| Summary: | 2-node cluster without fencing after cluster partitioning on resume of network fails to join one node to the cluster | ||
|---|---|---|---|
| Product: | [Fedora] Fedora | Reporter: | Dan Frincu <frincu.dan> |
| Component: | pacemaker | Assignee: | Andrew Beekhof <andrew> |
| Status: | CLOSED WONTFIX | QA Contact: | Fedora Extras Quality Assurance <extras-qa> |
| Severity: | medium | Docs Contact: | |
| Priority: | medium | ||
| Version: | 16 | CC: | abeekhof, andrew, asalkeld, fdinitto, jfriesse, jreznik, lhh, sdake |
| Target Milestone: | --- | Keywords: | Reopened |
| Target Release: | --- | ||
| Hardware: | x86_64 | ||
| OS: | Linux | ||
| Whiteboard: | |||
| Fixed In Version: | Doc Type: | Bug Fix | |
| Doc Text: | Story Points: | --- | |
| Clone Of: | Environment: | ||
| Last Closed: | 2013-02-26 14:31:07 UTC | Type: | --- |
| Regression: | --- | Mount Type: | --- |
| Documentation: | --- | CRM: | |
| Verified Versions: | Category: | --- | |
| oVirt Team: | --- | RHEL 7.3 requirements from Atomic Host: | |
| Cloudforms Team: | --- | Target Upstream Version: | |
| Attachments: | |||
|
Description
Dan Frincu
2011-11-09 16:13:48 UTC
Please run corosync-blackbox on both nodes after the reconnect. This will tell us if corosync reforms membership properly. Created attachment 532780 [details]
output from corosync blackbox on both nodes
Added attachment with corosync blackbox output.

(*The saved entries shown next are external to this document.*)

-- ==== Sys2Proof/Certificates/Slice0/Obligations.lean ====
section
/-! DEFINITION. The statements about the compression CORE, from the numbered rules of spec/. -/

open Sys2Proof Sys2Proof.Machine

/-! ### Command words -/

/-- R114, R115: a word decodes to a command exactly when it is the word the table gives that command,
and is illegal exactly when its ALG is 0 or its RSVD is not 0. -/
def Obligations.DecodeIsTheCommandTable : Prop :=
  ∀ w : Word,
    (decode w = .ok .hufC ↔ w = 0x00000001#32) ∧ (decode w = .ok .hufD ↔ w = 0x00000005#32) ∧
    (decode w = .ok .lzC ↔ w = 0x00000002#32) ∧ (decode w = .ok .lzD ↔ w = 0x00000006#32) ∧
    (decode w = .ok .rleC ↔ w = 0x00000003#32) ∧ (decode w = .ok .rleD ↔ w = 0x00000007#32) ∧
    ((∃ e, decode w = .error e) ↔ (w.toNat % 4 = 0 ∨ 8 ≤ w.toNat))

/-- Every well-formed command's word decodes to it, and a decoded word is the encoding of what it
decodes to (derived from R114, R116). -/
def Obligations.DecodeAndEncodeAgree : Prop :=
  (∀ i : Instr, i.wf = true → decode (encode i) = .ok i) ∧
  (∀ (w : Word) (i : Instr), decode w = .ok i → encode i = w ∧ i.wf = true)

/-- The words of R114, written out, decode to their commands (a sanity statement). -/
def Obligations.WrittenOutWordsDecode : Prop :=
  decodeTableWord 32 0b00000000000000000000000000000001 = some .hufC ∧
  decodeTableWord 32 0b00000000000000000000000000000101 = some .hufD ∧
  decodeTableWord 32 0b00000000000000000000000000000010 = some .lzC ∧
  decodeTableWord 32 0b00000000000000000000000000000110 = some .lzD ∧
  decodeTableWord 32 0b00000000000000000000000000000011 = some .rleC ∧
  decodeTableWord 32 0b00000000000000000000000000000111 = some .rleD ∧
  decodeTableWord 32 0b00000000000000000000000000001011 = none

/-! ### Steps -/

/-- A step whose next action is the host's write of a command word to CMD runs that command on the
state without the action (the schedule not holding the core is the model's choice, log 5, log 6). -/
def Obligations.StepRunsTheWrittenCommand : Prop :=
  ∀ (s : State) (off : BitVec 6) (w : Word) (rest : List Action) (i : Instr),
    s.build.wf = true → s.rstN = true → s.coreHeld = false → regAt off = some .cmd →
    s.agenda = .hostWrite off w :: rest → decode w = .ok i →
    step s = exec i { s with agenda := rest }

/-- R151: acceptance of a command clears DONE, ERR, ERR_CODE, OUT_LEN and abort_req, sets cur_op and
BUSY, clears the output counter, and changes nothing else. Here the schedule holds the core in flight
(log 6). -/
def Obligations.HeldCommandIsAccepted : Prop :=
  ∀ (s : State) (off : BitVec 6) (w : Word) (rest : List Action) (i : Instr),
    s.build.wf = true → s.ready → s.coreHeld = true → s.premiseBroken = false →
    regAt off = some .cmd → s.agenda = .hostWrite off w :: rest → decode w = .ok i →
    ∃ t, step s = .next t ∧ t.busy = true ∧ t.curOp = some i ∧ t.done = false ∧ t.err = false ∧
      t.errCode = .none ∧ t.outLen = 0 ∧ t.abortReq = false ∧
      t.hidden = { s.hidden with outLen := 0 } ∧ t.draws = s.draws ∧
      t.emitted = [] ∧ t.irq = false ∧ t.mem = s.mem ∧ SameFrame { s with agenda := rest } t

/-- R152: an illegal command word, written while idle, completes at once with
UNSUPPORTED_ALGORITHM; BUSY stays 0 and the data space is unchanged. -/
def Obligations.IllegalWordIsRejected : Prop :=
  ∀ (s : State) (off : BitVec 6) (w : Word) (rest : List Action) (e : Illegal),
    s.build.wf = true → s.ready → regAt off = some .cmd →
    s.agenda = .hostWrite off w :: rest → decode w = .error e →
    ∃ t, step s = .next t ∧ t.done = true ∧ t.err = true ∧ t.errCode.code = 5 ∧ t.outLen = 0 ∧
      t.busy = false ∧ t.mem = s.mem ∧ t.curOp = s.curOp ∧ t.abortReq = s.abortReq ∧
      t.hidden = s.hidden ∧ t.irq = s.irqEn ∧ SameFrame { s with agenda := rest } t

/-- R54: while BUSY, host writes of SRC_ADDR, SRC_LEN, DST_ADDR, DST_CAP and CMD are ignored. -/
def Obligations.OperandAndCommandWritesWhileBusyAreIgnored : Prop :=
  ∀ (s : State) (off : BitVec 6) (v : Word) (rest : List Action) (r : RegName),
    s.build.wf = true → s.busy = true → regAt off = some r →
    r = .srcAddr ∨ r = .srcLen ∨ r = .dstAddr ∨ r = .dstCap ∨ r = .cmd →
    s.agenda = .hostWrite off v :: rest → step s = .next { s with agenda := rest }

/-- R165, R42, R43: what a host write of each register but CMD does, while idle and, for CTRL, while
BUSY too (where bit 1 posts an abort request); it changes nothing else. -/
def Obligations.HostWriteEffects : Prop :=
  ∀ (s : State) (off : BitVec 6) (v : Word) (rest : List Action),
    s.build.wf = true → s.rstN = true → s.agenda = .hostWrite off v :: rest →
    (regAt off = some .srcAddr → s.busy = false →
      step s = .next { s with agenda := rest, srcAddr := v }) ∧
    (regAt off = some .srcLen → s.busy = false →
      step s = .next { s with agenda := rest, srcLen := v }) ∧
    (regAt off = some .dstAddr → s.busy = false →
      step s = .next { s with agenda := rest, dstAddr := v }) ∧
    (regAt off = some .dstCap → s.busy = false →
      step s = .next { s with agenda := rest, dstCap := v }) ∧
    (regAt off = some .ctrl → step s = .next { s with
      agenda := rest
      irqEn := v.toNat % 2 == 1
      abortReq := if s.busy = true ∧ v.toNat / 2 % 2 = 1 then true else s.abortReq }) ∧
    (regAt off = some .status → step s = .next { s with
      agenda := rest
      done := if v.toNat / 2 % 2 = 1 then false else s.done
      err := if v.toNat / 4 % 2 = 1 then false else s.err }) ∧
    (regAt off = some .id ∨ regAt off = some .cfg ∨ regAt off = some .errCode ∨
      regAt off = some .outLen ∨ regAt off = none → step s = .next { s with agenda := rest })

/-- R166 and R37 to R53: a host read returns the register's current value and changes no state (the
value lands in reg_rdata, R33). The offsets are those of R37, bits [1:0] are ignored (R34), and 0x2C to
0x3C are reserved and read 0 (R39). -/
def Obligations.HostReadReturnsTheRegister : Prop :=
  ∀ (s : State) (off : BitVec 6) (rest : List Action),
    s.build.wf = true → s.rstN = true → s.agenda = .hostRead off :: rest →
    ∃ v : Word, step s = .next { s with agenda := rest, regRdata := v } ∧
      regAt off = [RegName.id, .cfg, .ctrl, .cmd, .status, .errCode, .srcAddr, .srcLen, .dstAddr,
        .dstCap, .outLen][off.toNat / 4]? ∧
      (regAt off = some .id → v = 0x434D5052#32) ∧
      (regAt off = some .cfg →
        v.toNat = s.build.lookaheadSize.toNat * 2 ^ 16 + s.build.windowSize.toNat) ∧
      (regAt off = some .ctrl → v.toNat = s.irqEn.toNat) ∧
      (regAt off = some .cmd → v = 0) ∧
      (regAt off = some .status → v.toNat = s.busy.toNat + 2 * s.done.toNat + 4 * s.err.toNat) ∧
      (regAt off = some .errCode → v.toNat = s.errCode.code.toNat) ∧
      (regAt off = some .srcAddr → v = s.srcAddr) ∧ (regAt off = some .srcLen → v = s.srcLen) ∧
      (regAt off = some .dstAddr → v = s.dstAddr) ∧ (regAt off = some .dstCap → v = s.dstCap) ∧
      (regAt off = some .outLen → v = s.outLen) ∧
      (regAt off = none → v = 0)

/-! ### Reset -/

/-- R57: what every register reads as in the state right after reset, for the reference build. -/
def Obligations.ResetRegisterValues : Prop :=
  readReg .id State.reset = 0x434D5052#32 ∧ readReg .cfg State.reset = 0x00101000#32 ∧
  readReg .ctrl State.reset = 0 ∧ readReg .status State.reset = 0 ∧
  readReg .errCode State.reset = 0 ∧ readReg .srcAddr State.reset = 0 ∧
  readReg .srcLen State.reset = 0 ∧ readReg .dstAddr State.reset = 0 ∧
  readReg .dstCap State.reset = 0 ∧ readReg .outLen State.reset = 0 ∧
  State.reset.abortReq = false ∧ State.reset.curOp = none ∧ State.reset.irq = false

/-- R340, R341: `rst_n` falling sets every register to its reset value (ID and CFG are constants) and
abandons an operation in flight without a completion; no byte outside its destination region changes,
and none at all while idle. R342: once `rst_n` has risen, a block that was in reset is idle, with the
interrupt disabled and no completion pending. That the rise changes nothing but the level of `rst_n`,
the values last read (`regRdata`, `dataRdata`) included, is the model's choice (log 14). -/
def Obligations.ResetSetsRegistersAndAbandons : Prop :=
  (∀ (s : State) (rest : List Action), s.build.wf = true → s.agenda = .assertReset :: rest →
    ∃ t, step s = .next t ∧ t.rstN = false ∧ readReg .ctrl t = 0 ∧ readReg .status t = 0 ∧
      readReg .errCode t = 0 ∧ readReg .srcAddr t = 0 ∧ readReg .srcLen t = 0 ∧
      readReg .dstAddr t = 0 ∧ readReg .dstCap t = 0 ∧ readReg .outLen t = 0 ∧
      t.abortReq = false ∧ t.curOp = none ∧ t.irq = false ∧
      readReg .id t = 0x434D5052#32 ∧ readReg .cfg t = readReg .cfg s ∧
      KeepsOutside s t s.dstAddr.toNat s.dstCap.toNat ∧ (s.busy = false → KeepsMemory s t)) ∧
  (∀ (s : State) (rest : List Action), s.build.wf = true → s.agenda = .releaseReset :: rest →
    ∃ t, step s = .next t ∧ t = { s with agenda := rest, rstN := true } ∧
      (s.Inv → s.rstN = false → t.busy = false ∧ t.irqEn = false ∧ t.done = false ∧ t.irq = false))

/-- R340: host writes while `rst_n = 0` have no effect, and a host read then changes nothing but the
value read (which is any value: the free value of log 13). -/
def Obligations.HostAccessesInResetHaveNoEffect : Prop :=
  ∀ (s : State) (off : BitVec 6) (v : Word) (rest : List Action),
    s.build.wf = true → s.rstN = false →
    (s.agenda = .hostWrite off v :: rest → step s = .next { s with agenda := rest }) ∧
    (s.agenda = .hostRead off :: rest →
      ∃ u n, step s = .next { s with agenda := rest, regRdata := u, draws := n })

Dan, It looks like you took the blackbox long after the occurrence. The blackbox is circular buffer, so eventually the data we are interested in will be written over. Can you take the blackbox right after the event? Thanks -steve Hi Steven, Unfortunately no, the nodes are now being used for a different purpose. Anyway, it can be considered a very rare case, especially since no fencing was used on those test nodes, so I think it can be closed as I can provide any more relevant data. Thank you. Dan I meant _can't_ provide any more relevant data, it can be closed for the time being. Adding Andrew as cc and closing for now then. As we discussed on irc, the case where fencing fails is problematic for the stack, and we have some work underway to address this in the future via watchdog 9secondary fencing mechanism). Regards -steve I think this is actually a pacemaker bug. Messages from both are being exchanged, so there is no reason to think corosync itself is misbehaving. I saw something similar the other day but there were insufficient logs.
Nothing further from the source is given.